The head of the ruling Liberal Party, Prime Minister Paul Martin, has reportedly said that party members in Parliament are free to vote their consciences; but that all Cabinet members must support the legislation. I suppose that this resonates with me, in that it calls to mind the situation that developed in the Episcopal Church in the mid-1990’s, leading us to make the move to become Orthodox. The House of Bishops met in September, 1995, to consider the recommendations of a committee that had been established by the 1994 General Convention, charged with the task of finding a way to keep both those who favored and those who opposed the ordination of women within the church. This committee proposed the amendment of the canons to require that any leader of the church, lay or ordained, who spoke against the ordination of women be removed from their position. Knowing that if I spoke my mind about what the Church has always taught and believed could lead to my being defrocked, I saw that this proposed change, adopted in a straw vote by the bishops, and subsequently by ECUSA as a whole at the 1997 General Convention, would be the metaphorical “bullet in the back of the head” for persons such as me. It was the “trigger event” that led us to make the change we had been longing for – to become Orthodox.
It should be noted that the court decision states that religious officials cannot be required to perform such marriages against their beliefs. Presumably, the legislation that will be offered will have the same safeguard. Here again, however, there is an ECUSA connection. When, in 1974, the ordination of women, originally performed in violation of the Constitution and Canons of ECUSA, was considered at the 1976 General Convention following the “ordinations,” it was determined that, in effect, the ordinations were not “invalid”; they were instead, “irregular.” With an amendment to the Canons of the Church, the situation was “regularized.” In 1977, the House of Bishops adopted what came to be known as the “conscience clause”; the concluding paragraph of the “Statement of Conscience” adopted at their meeting in Port St.
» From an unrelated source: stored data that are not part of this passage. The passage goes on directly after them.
-- ==== Sys2Proof/Machine/State.lean ====
section
/-! DEFINITION. The state of one WNX-480 module: plain data, holding every register and every piece of state the
spec names, with its value at reset. A sparse map is a list of (key, value) pairs with rising keys in which an
entry equal to what an unlisted key reads as is left out; what that is stands at each field. -/

namespace Sys2Proof.Machine

/-- The model ends no run with a fault of its own: what the spec calls a fault is a next state. The one constructor
names the condition no meaning raises, so that the type is inhabited; safe. -/
inductive Fault where
  | none
deriving DecidableEq, Repr

/-- Why a command has no effect the spec gives. -/
inductive Refusal where
  /-- Raised by an arm of `exec` whose command has no meaning yet; safe (the model stops). -/
  | notModelled (mnemonic : String)
deriving DecidableEq, Repr

/-! ## Tiles (R56 to R89, R112 to R140) -/

/-- The type of an accumulator bank; a bank after `mx.zero` or the reset of R61 has none (R70). -/
inductive BankTy where
  | fp32 | int32
deriving DecidableEq, Repr

/-- An accumulator bank: element (i, j) at key 128·i + j, unlisted +0 (R61). -/
structure Bank where
  /-- Its type, none for a zero of no type. -/
  ty    : Option BankTy
  /-- Its elements. -/
  cells : List (Nat × W32)
  /-- Additions that saturated in its chain and are not yet charged to an output tensor (R94). -/
  sat   : Nat
deriving DecidableEq, Repr

/-- One row's softmax state: maximum, sum, count of +∞ and the NaN mark (R139). -/
structure Carry where
  m    : W32
  s    : W32
  k    : Nat
  mark : Bool
deriving DecidableEq, Repr

/-- Which multiply a result in flight is (R69). -/
inductive MulMode where
  | mul | multA | multB
deriving DecidableEq, Repr

/-- What becomes visible when an instruction's latency has elapsed (R62). -/
inductive Eff where
  /-- A register with its actual and its shadow result (R83). -/
  | sreg (r : Nat) (v sh : Word)
  | dreg (r : Nat) (v sh : Desc)
  | preg (r : Nat) (b : Bool)
  /-- Bytes written at a device address. -/
  | mem (addr : Nat) (bytes : List Byte)
  /-- A block stored at a device address in a format: its bytes for the digests, its saturations, and the `AMAX` of a
  block with a scale trailer (R155, R329). -/
  | block (addr f sat : Nat) (bytes : List Byte) (am : Option W32)
  | bank (b : Nat) (v : Bank)
  /-- A multiply, whose operands are read over its occupancy from its issue cycle (R484). -/
  | mult (m : MulMode) (b : Nat) (da db : Desc) (z : Bool)
  /-- A chain run, whose lines are read over its occupancy from its issue cycle (R116); the trailers of its
  destination blocks as they stand at issue (R151). -/
  | chain (entry : List Byte) (dd da db dm : Desc) (mk : Bool) (trailers : List (Nat × List Byte))
  /-- A chain table entry loaded by `vc.cfg` (R117). -/
  | cfg (c : Nat) (entry : List Byte)
  /-- A descriptor chain submitted by `xm.dma` (R73): channel, token counter, device address, PC and task. -/
  | dma (ch tk addr pc task : Nat)
deriving DecidableEq, Repr

/-- A result in flight: its visible cycle, its issue cycle, its place among the words issued, its effect, and the task
and share whose kernel issued it. -/
structure Pend where
  vis   : Nat
  issue : Nat
  seq   : Nat
  eff   : Eff
  task  : Nat
  share : Nat
deriving DecidableEq, Repr

/-- What the sequencer waits for (R77, R78, R74), with the beat in which the wait began (R81). -/
inductive Wait where
  | beat (target : Nat) (since : Nat)
  | tok (tk : Nat) (imm : Nat) (since : Nat)
  | cyc (stop : Nat)
deriving DecidableEq, Repr

/-- A loop being run: its first bundle, the word its body ends with and the passes left (R74). -/
structure Loop where
  start : Nat
  stop  : Nat
  left  : Nat
deriving DecidableEq, Repr

/-- An arrival armed by `cs.arrive` or `cs.halt` (R79, R82): the cycle from which its writes are visible and the
token address it increments. -/
structure Arrive where
  at_   : Nat
  token : Nat
deriving DecidableEq, Repr

/-- Occupancy of the units (R68): the cycle from which the multiply pipeline, accumulator port, vector chain and
copy engine accept again, and the banks in use with the cycle before which they are. -/
structure Units where
  mulFree  : Nat
  portFree : Nat
  vcFree   : Nat
  copyFree : Nat
  mulBanks  : List (Nat × Nat)
  portBanks : List (Nat × Nat)
deriving DecidableEq, Repr

def Units.reset : Units :=
  { mulFree := 0, portFree := 0, vcFree := 0, copyFree := 0, mulBanks := [], portBanks := [] }

/-- What a word of the open bundle adds to counts once the bundle is known not to fault (R85). -/
inductive Owed where
  /-- A checker hazard (R53). -/
  | hazard
  /-- A conversion into a block with a scale trailer: its device address, format, the cost of an extra conversion and the
  trailer as it stood at issue (R156 to R158). -/
  | conv (addr f cost : Nat) (trailer : List Byte)
  /-- A block of a format stored by `mx.st` or `mx.stq`, or written by a chain run, which may be a fallback image (R157). -/
  | image (addr f cost : Nat)
  /-- The saturations of a bank are charged to the tensor of the block it is stored to (R94). -/
  | bankSat (b addr : Nat)
deriving DecidableEq, Repr

/-- A block of the running layer and micro-batch that a tile has converted: its address, how often, and its fallback
image's device address (R157). -/
structure Conv where
  addr  : Nat
  times : Nat
  image : Nat
deriving DecidableEq, Repr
Lucie provided that:
In the light of all this and in keeping with our intention at Minneapolis, we affirm that no Bishop, Priest, Deacon, or Lay Person should be coerced or penalized in any manner, nor suffer any canonical disabilities as a result of his or her conscientious objection to or support of the 65th General Convention’s action with regard to the ordination of women to the priesthood or episcopate.In the debate leading up to the 1997 change in the canons, the argument was advanced, to the effect, that “opponents of women’s ordination have had almost twenty years to come to grips with it. It’s time they either get with the program, or get out.” Thus, while it appears on the basis of today’s court decision that there is a “conscience clause” regarding churches and a protection from a requirement to perform same-sex marriages, who is to say that this cannot, and will not, be changed in the future? The groundwork is already there…
There is another significant element of the AP report that is not immediately obvious from the headline and opening paragraphs. The decision rendered by the court was apparently set in motion by a request made by former Prime Minister Jean Chretien, who asked the court to respond to these three questions:
Prime Minister Martin added a fourth question: Is the traditional definition of marriage - between one man and one woman - also constitutional? (The court declined to respond to the fourth question; at least, for now.)
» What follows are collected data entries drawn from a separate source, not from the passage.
-- ==== Sys2Proof/Machine/Ops.lean ====
section
/-! DEFINITION. The named operations every meaning is written with: registers and their fields, memory, the parts of
the state by their numbers, what is handed to the outside, the logs, and the allocation of a partition. -/

namespace Sys2Proof.Machine

/-- What a step answers. -/
abbrev Res := Host.Outcome State Fault Refusal

/-- ⌈a / b⌉. -/
def ceilDiv (a b : Nat) : Nat := (a + b - 1) / b

namespace State

/-! ## Registers -/

/-- The register at a PF BAR0 offset. -/
def word (s : State) (off : Nat) : Word := mget (regReset off) s.regs off

def setWord (s : State) (off : Nat) (w : Word) : State := { s with regs := mput (regReset off) s.regs off w }

/-- Field `f` of instance `i`. -/
def getF (s : State) (f : Fld) (i : Nat) : Nat := getBits (s.word (f.off i)) f.hi f.lo

def putF (s : State) (f : Fld) (i v : Nat) : State := s.setWord (f.off i) (putBits (s.word (f.off i)) f.hi f.lo v)

def flag (s : State) (f : Fld) (i : Nat) : Bool := s.getF f i = 1

/-- A counter that saturates at all ones, raised by `n`. -/
def bumpBy (s : State) (f : Fld) (i n : Nat) : State := s.putF f i (min (s.getF f i + n) (2 ^ f.width - 1))

def bump (s : State) (f : Fld) (i : Nat) : State := s.bumpBy f i 1

/-- Every field of a list of fields at its reset value. -/
def resetFs (s : State) (fs : List (Fld × Nat)) : State := fs.foldl (fun s x => s.putF x.1 x.2 x.1.rst) s

/-- Every register of a list of offsets at its reset value. -/
def resetRegs (s : State) (offs : List Nat) : State := offs.foldl (fun s o => s.setWord o (regReset o)) s

/-! ## Parts by number -/

def tile (s : State) (g : Nat) : Tile := mget Tile.reset s.tiles g
def setTile (s : State) (g : Nat) (t : Tile) : State := { s with tiles := mput Tile.reset s.tiles g t }
def modTile (s : State) (g : Nat) (f : Tile → Tile) : State := s.setTile g (f (s.tile g))

def part (s : State) (p : Nat) : Part := mget Part.reset s.parts p
def setPart (s : State) (p : Nat) (x : Part) : State := { s with parts := mput Part.reset s.parts p x }
def modPart (s : State) (p : Nat) (f : Part → Part) : State := s.setPart p (f (s.part p))

/-- Queue `q` of engine `e`, 8 for OCH-U. -/
def och (s : State) (e q : Nat) : OchreQ := mget OchreQ.reset s.ochre (e * 8 + q)
def setOch (s : State) (e q : Nat) (x : OchreQ) : State :=
  { s with ochre := mput OchreQ.reset s.ochre (e * 8 + q) x }
def modOch (s : State) (e q : Nat) (f : OchreQ → OchreQ) : State := s.setOch e q (f (s.och e q))

/-- Units: stacks 0 to 7, then controllers 8 to 19. -/
def unit (s : State) (u : Nat) : Unit_ := mget Unit_.reset s.units u
def setUnit (s : State) (u : Nat) (x : Unit_) : State := { s with units := mput Unit_.reset s.units u x }
def modUnit (s : State) (u : Nat) (f : Unit_ → Unit_) : State := s.setUnit u (f (s.unit u))

def port (s : State) (k : Nat) : Port := mget Port.reset s.ports k
def setPort (s : State) (k : Nat) (x : Port) : State := { s with ports := mput Port.reset s.ports k x }
def modPort (s : State) (k : Nat) (f : Port → Port) : State := s.setPort k (f (s.port k))

def mover (s : State) (h : Nat) : Mover := mget Mover.reset s.movers h
def setMover (s : State) (h : Nat) (x : Mover) : State := { s with movers := mput Mover.reset s.movers h x }
def modMover (s : State) (h : Nat) (f : Mover → Mover) : State := s.setMover h (f (s.mover h))

/-- Cluster-mover channel 8·cluster + channel. -/
def cmover (s : State) (c : Nat) : CMover := mget CMover.reset s.cmovers c
def setCmover (s : State) (c : Nat) (x : CMover) : State := { s with cmovers := mput CMover.reset s.cmovers c x }
def modCmover (s : State) (c : Nat) (f : CMover → CMover) : State := s.setCmover c (f (s.cmover c))

def queue (s : State) (q : Nat) : Queue := mget Queue.reset s.queues q
def setQueue (s : State) (q : Nat) (x : Queue) : State := { s with queues := mput Queue.reset s.queues q x }
def modQueue (s : State) (q : Nat) (f : Queue → Queue) : State := s.setQueue q (f (s.queue q))

/-- Hands a record to the outside. -/
def emit (s : State) (o : Out) : State := { s with out := o :: s.out }

/-- The next free value (assumption 2). -/
def fresh (s : State) : Nat × State := (Config.freeValue s.free, { s with free := s.free + 1 })

/-! ## Memory (R455) -/

/-- A byte of device memory. -/
def rd8 (s : State) (a : Nat) : Byte := mget 0 s.mem a

/-- A tile has a multiply or a chain run in flight, whose reads take many cycles (R116, R484). -/
def readsLong (s : State) (g : Nat) : Bool :=
  (s.tile g).pend.any fun x => match x.eff with
    | .mult .. => true
    | .chain .. => true
    | _ => false

/-- An address lies in the Tile Store of a tile that reads over many cycles. -/
def tracked (s : State) (a : Nat) : Bool :=
  0x0F10_0000_0000 ≤ a && a < 0x0F10_1000_0000 && s.readsLong ((a - 0x0F10_0000_0000) / 0x10_0000)

/-- A write whose byte reads of cycle `from_` and later see; what it overwrites is kept while reads of earlier cycles are in
flight. -/
def wrFrom (s : State) (from_ a : Nat) (b : Byte) : State :=
  { s with mem := mput 0 s.mem a b,
           history := if s.tracked a then s.history ++ [(from_, a, s.rd8 a)] else s.history }

/-- A write from outside the tile: a read over many cycles meets it from the next cycle on (R64). -/
def wr8 (s : State) (a : Nat) (b : Byte) : State := s.wrFrom (s.now + 1) a b

/-- A tile's own write, visible from the current cycle (R62). -/
def wrOwn8 (s : State) (a : Nat) (b : Byte) : State := s.wrFrom s.now a b

/-- The byte an address held in a cycle not after the current one. -/
def memAt (s : State) (cyc a : Nat) : Byte :=
  match s.history.find? fun h => h.2.1 = a && cyc < h.1 with
  | some h => h.2.2
  | none => s.rd8 a

/-- `n` bytes from an address up. -/
def rd (s : State) (a : Nat) : Nat → List Byte
  | 0 => []
  | n + 1 => s.rd8 a :: rd s (a + 1) n

/-- Bytes written from an address up. -/
def wr (s : State) (a : Nat) : List Byte → State
  | [] => s
  | b :: bs => wr (s.wr8 a b) (a + 1) bs

/-- A tile's own bytes written from an address up. -/
def wrOwn (s : State) (a : Nat) : List Byte → State
  | [] => s
  | b :: bs => wrOwn (s.wrOwn8 a b) (a + 1) bs

/-- A little-endian number of `n` bytes (R8). -/
def rdN (s : State) (a n : Nat) : Nat := leNat (s.rd a n)

def wrN (s : State) (a n v : Nat) : State := s.wr a (leBytes n v)

/-- Every byte of a range 0. -/
def wipe (s : State) (a n : Nat) : State := { s with mem := s.mem.filter fun c => c.1 < a || a + n ≤ c.1 }

def hrd8 (s : State) (a : Nat) : Byte := mget 0 s.host a
def hwr8 (s : State) (a : Nat) (b : Byte) : State := { s with host := mput 0 s.host a b }
def hrd (s : State) (a : Nat) : Nat → List Byte
  | 0 => []
  | n + 1 => s.hrd8 a :: hrd s (a + 1) n
def hwr (s : State) (a : Nat) : List Byte → State
  | [] => s
  | b :: bs => hwr (s.hwr8 a b) (a + 1) bs

end State

/-! ## The device address map (R455, R457) -/

def hbmEnd : Nat := 0x0090_0000_0000
def umberBase : Nat := 0x0100_0000_0000
def umberEnd : Nat := 0x0280_0000_0000
def clusterBase : Nat := 0x0F00_0000_0000
def tileBase : Nat := 0x0F10_0000_0000
def istoreBase : Nat := 0x0F20_0000_0000
def imageBase : Nat := 0x0F30_0000_0000
def resultBase : Nat := 0x0FFF_0000_0000

/-- Device address of byte 0 of a Cluster Store, a Tile Store, an instruction store and a result buffer. -/
def clusterAddr (c : Nat) : Nat := clusterBase + c * 0x200_0000
def tileAddr (g : Nat) : Nat := tileBase + g * 0x10_0000
def istoreAddr (g : Nat) : Nat := istoreBase + g * 0x2_0000
def resultAddr (q : Nat) : Nat := resultBase + q * 0x1000

/-- Stack of an HBM address (R204). -/
def stackOf (a : Nat) : Nat := a / 0x12_0000_0000

/-- Controller of an Umber address (R205). -/
def umberOf (a : Nat) : Nat := (a - umberBase) / 256 % 12

/-- What a device address is: an HBM or Umber granule, a cluster's store (Cluster, Tile or instruction store), a
result buffer, or nothing a master reaches (R404, R456, R457). -/
inductive Where where
  | gran (i : Nat) | cluster (c : Nat) (istore : Bool) | result (q : Nat) | none
deriving DecidableEq, Repr

def whereIs (a : Nat) : Where :=
  if a < hbmEnd then .gran (a / 2 ^ 30)
  else if umberBase ≤ a ∧ a < umberEnd then .gran (576 + (a - umberBase) / 2 ^ 30)
  else if clusterBase ≤ a ∧ a < clusterBase + 32 * 0x200_0000 then .cluster ((a - clusterBase) / 0x200_0000) false
  else if tileBase ≤ a ∧ a < tileBase + 256 * 0x10_0000 then .cluster ((a - tileBase) / 0x10_0000 / 8) false
  else if istoreBase ≤ a ∧ a < istoreBase + 256 * 0x2_0000 then .cluster ((a - istoreBase) / 0x2_0000 / 8) true
  else if resultBase ≤ a ∧ a < resultBase + 256 * 0x1000 ∧ (a - resultBase) % 0x1000 < 3840 then
    .result ((a - resultBase) / 0x1000)
  else .none

namespace State

/-- Owner of a granule: 0 to 7, or 15 for free (R404, R414). -/
def granOwner (s : State) (i : Nat) : Nat := natBits (s.getF F.PRT_GRAN_OWNERS (i / 16)) (4 * (i % 16) + 3) (4 * (i % 16))

/-- A byte a mover or a message writes at a device address; in a result buffer it lands in the queue's shadow (R361). -/
def wrDev8 (s : State) (task a : Nat) (b : Byte) : State :=
  match whereIs a with
  | .result q => s.modQueue q fun x => { x with
      shadow := mins x.shadow (a % 0x1000) b, shadowTask := task }
  | _ => s.wr8 a b

/-- Bytes written from a device address up by a task. -/
def wrDev (s : State) (task a : Nat) : List Byte → State
  | [] => s
  | b :: bs => wrDev (s.wrDev8 task a b) task (a + 1) bs

/-- The partition whose `PRT_CLUSTERS` holds a cluster. -/
def hasCluster (s : State) (p c : Nat) : Bool := natBits (s.getF F.PRT_CLUSTERS_MASK p) c c = 1

def clusterPart (s : State) (c : Nat) : Option Nat := (List.range 8).find? fun p => s.hasCluster p c

/-- The clusters of a partition, ascending. -/
def clusters (s : State) (p : Nat) : List Nat := (List.range 32).filter fun c => s.hasCluster p c

/-- The tiles of a partition, ascending. -/
def tilesOf (s : State) (p : Nat) : List Nat :=
  (List.range 256).filter fun g => s.hasCluster p (g / 8)

/-- A byte lies in a partition's allocation (R404); an instruction store is not written by a master (R457). -/
def owns (s : State) (p a : Nat) (write : Bool) : Bool :=
  match whereIs a with
  | .gran i => s.granOwner i = p
  | .cluster c is => s.hasCluster p c && !(is && write)
  | .result q => q / 32 = p
  | .none => false

/-- The first byte of a range outside the allocation, looking at the ends of its pieces: every piece of at most 256
bytes lies in one granule, store or buffer. -/
def firstBad (s : State) (p : Nat) (write : Bool) : Nat → Nat → Nat → Option Nat
  | 0, _, _ => none
  | n + 1, a, len =>
    if len = 0 then none
    else if !s.owns p a write then some a
    else
      let k := min len (256 - a % 256)
      if !s.owns p (a + k - 1) write then some (a + k - 1) else s.firstBad p write n (a + k) (len - k)

/-- The whole range lies in the allocation (R456). -/
def ownsRange (s : State) (p a len : Nat) (write : Bool) : Bool :=
  (s.firstBad p write (len / 256 + 2) a len).isNone

/-! ## Position and time -/

def bn (s : State) : Nat := s.getF F.PLN_BN_BN 0

/-- Ring size in dimension 0, 1 or 2 (R261). -/
def ringSize (s : State) (d : Nat) : Nat :=
  1 + (match d with
    | 0 => s.getF F.FAB_CFG_X_M1 0
    | 1 => s.getF F.FAB_CFG_Y_M1 0
    | _ => s.getF F.FAB_CFG_Z_M1 0)

/-- The module's coordinate in a dimension. -/
def coord (s : State) (d : Nat) : Nat :=
  match d with
  | 0 => s.getF F.FAB_CFG_X 0
  | 1 => s.getF F.FAB_CFG_Y 0
  | _ => s.getF F.FAB_CFG_Z 0

/-- Position rank of a place (R23). -/
def posOf (s : State) (x y z : Nat) : Nat := x + s.ringSize 0 * (y + s.ringSize 1 * z)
- Does the federal government have exclusive authority to define marriage?
- Does the charter protect religious groups from having to perform gay weddings against their beliefs?
- Is the proposed same-sex marriage law constitutional?
I’m wondering what prompted the fourth question? Is there some quirky provision in Canadian law that is open to diverse interpretations? Or is this looking for another way to “open the door” for more than just same-sex marriages?